FIG. 5 schematically shows a schematic diagram of determining a target weight using an opposite adaptive weighting method according to an embodiment of the present disclosure.

As shown in FIG. 5, an embodiment 500 includes target image A 510, target image B 520, target image C 530, and target image D 550. A method for determining a target weight of each target image feature volume may include the following operations: first, by using the above-mentioned operations S 310 and S 320 to perform feature extraction on target image A 510, target image B 520, target image C 530, and target image D 550 to obtain a target image feature volume a 511 for target image A 510, a target image feature volume b 521 for target image B 520, a target image feature volume c 531 for target image C 530, and a target image feature volume d 551 for target image D 550. Then, the target image A 510, the target image B 520, the target image C 530, and the target image D 550 are divided into an image group 550 and an image group 560, wherein the image group 550 may include the target image A 510 and the target image C 530; and the image group 560 may include the target image B 520 and the target image D 550. Afterwards, for the image group 550, the target image feature volume a 511 for the target image A 510 and the target image feature volume c 531 for the target image C 530 are feature concatenated to obtain the target image feature volume 570 after first cascade, and the target image feature volume b 5211 for the target image B 520 and the target image feature volume d 551 for the target image D 550 are feature concatenated to obtain the target image feature volume 580 after first cascade.
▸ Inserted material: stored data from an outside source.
-- ==== Sys2Proof/Machine/Sequencer.lean ====
section
/-! DEFINITION. The block move by move (10_state.md R20, R23, R29): acceptance of a request without running it, one move
of the sequencer with its re-tested waits (40_transport.md R136), and the schedule when nothing outside says who moves. -/

namespace Sys2Proof.Machine

/-- Present a host request and leave its moves to later steps (10_state.md R29). -/
def submit (i : Instr) (s : State) : Host.Outcome State Fault Refusal :=
  match i with
  | .init => .next (startInit s)
  | .setwin x0 y0 x1 y1 => .next (startSetwin x0 y0 x1 y1 s)
  | .streamfill n c => .next (startStreamfill n c s)
  | .streambuf px => .next (startStreambuf px s)
  | .drawpixel x y c => .next (startDrawpixel x y c s)
  | .fillrect x y w h c => .next (startFillrect x y w h c s)
  | .drawimage x y w h px => .next (startDrawimage x y w h px s)
  | .ifmode _ => .refused .noHostRequest
  | .slpout => .refused .noHostRequest
  | .pixfmt _ => .refused .noHostRequest
  | .madctl _ => .refused .noHostRequest
  | .pwctr3 _ => .refused .noHostRequest
  | .vmctr _ _ _ _ => .refused .noHostRequest
  | .pgamma _ => .refused .noHostRequest
  | .ngamma _ => .refused .noHostRequest
  | .dispon => .refused .noHostRequest
  | .caset _ _ => .refused .noHostRequest
  | .paset _ _ => .refused .noHostRequest
  | .ramwr => .refused .noHostRequest
  | .sendbyte _ => .refused .noHostRequest
  | .waitidle => .refused .noHostRequest
  | .selstart => .refused .noHostRequest
  | .selend => .refused .noHostRequest
  | .wrcmd _ => .refused .noHostRequest
  | .wrdata8 _ => .refused .noHostRequest
  | .wrdata16 _ => .refused .noHostRequest
  | .delay _ => .refused .noHostRequest

/-- A wait found its condition false (40_transport.md R136, 60_exceptions.md R237): the first test is no re-test; the
`N`-th failed re-test raises the timeout. -/
def failedTest (s : State) : State :=
  match s.cfg.busTimeout with
  | none => { s with waits := s.waits + 1 }
  | some n => if n ≤ s.waits then timeOut s else { s with waits := s.waits + 1 }

/-- The entry would break a caller's obligation the spec gives no step for (93_implementation_defined.md U3, U7), or
read a source pixel that does not exist (00_scope.md R9). The entries before a list's first change of the discriminator
are not stopped by a byte still in the transport, so a submitted request may open its bracket with `BSY` = 1: the model's
choice (log 16). -/
def Atom.stop (a : Atom) (s : State) : Option (Host.Outcome State Fault Refusal) :=
  match a with
  | .discriminate _ => if bsy s then some (.refused .discriminatorWhileShifting) else none
  | .select b => if b && bsy s then some (.refused .deselectWhileShifting) else none
  | .send src =>
    if src.readsSource && decide (s.regs.src.length ≤ s.regs.idx.toNat) then some (.fault .absentSourcePixel) else none
  | .config => none
  | .resetLine _ => none
  | .hold _ => none
  | .awaitIdle => none
  | .fillLoop => none
  | .bufLoop => none
  | .nextPixel => none
  | .loadOne => none
  | .loadRect => none
  | .loadGather => none
  | .setInitialized => none

/-- The entry's wait, if it has one, is over. -/
def Atom.ready (a : Atom) (s : State) : Bool :=
  match a.waitsFor with
  | none => true
  | some c => c.met s

/-- What is left of a list after an entry: a pixel loop with pixels to go puts its body and itself back in front. -/
def Atom.after (a : Atom) (rest : List Atom) (s : State) : List Atom :=
  match loopBody a with
  | [] => rest
  | b :: body => if s.regs.idx.toNat < s.regs.count.toNat then (b :: body) ++ a :: rest else rest

/-- The entry takes effect and the sequencer advances (10_state.md R23). -/
def advance (a : Atom) (rest : List Atom) (s : State) : State :=
  a.effect { s with seq := { s.seq with todo := a.after rest s }, waits := 0 }

/-- One move of the sequencer: the next entry, a failed test of its wait, or the end of the list. With no operation in
progress it has no move. -/
def seqMove (s : State) : Host.Outcome State Fault Refusal :=
  if s.busy then
    match s.seq.todo with
    | [] => .next (complete s)
    | a :: rest =>
      if a.ready s then
        match a.stop s with
        | some o => o
        | none => .next (advance a rest s)
      else .next (failedTest s)
  else .next s

/-- With no input the agents go on by themselves, the transport first (40_transport.md R135; log 4). -/
def autoMove (s : State) : Host.Outcome State Fault Refusal :=
  if bsy s then .next (txMove s) else seqMove s

end Sys2Proof.Machine
end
Then, a multilayer perception processing machine is used to estimate the weight volumes of the target image feature volume 570 after the first cascade and the target image feature volume 580 after the first cascade, respectively, to obtain the target weight 512 of the target image feature volume a, the target weight 522 of the target image feature volume b, the target weight 532 of the target image feature volume c, and the target weight 542 of the target image feature volume d.

According to an embodiment of the present disclosure, an Opposite Interleving method is also provided to determine the target weight of each target image feature volume.

For example, the method includes, for each pixel point in the target image feature volume, determining a distance between the pixel point and a target pixel point, where the target pixel point corresponds to a center of the camera; determining a position weight for the pixel point based on the distance; and determining the target weight of the target image feature volume based on the position weight of each pixel point.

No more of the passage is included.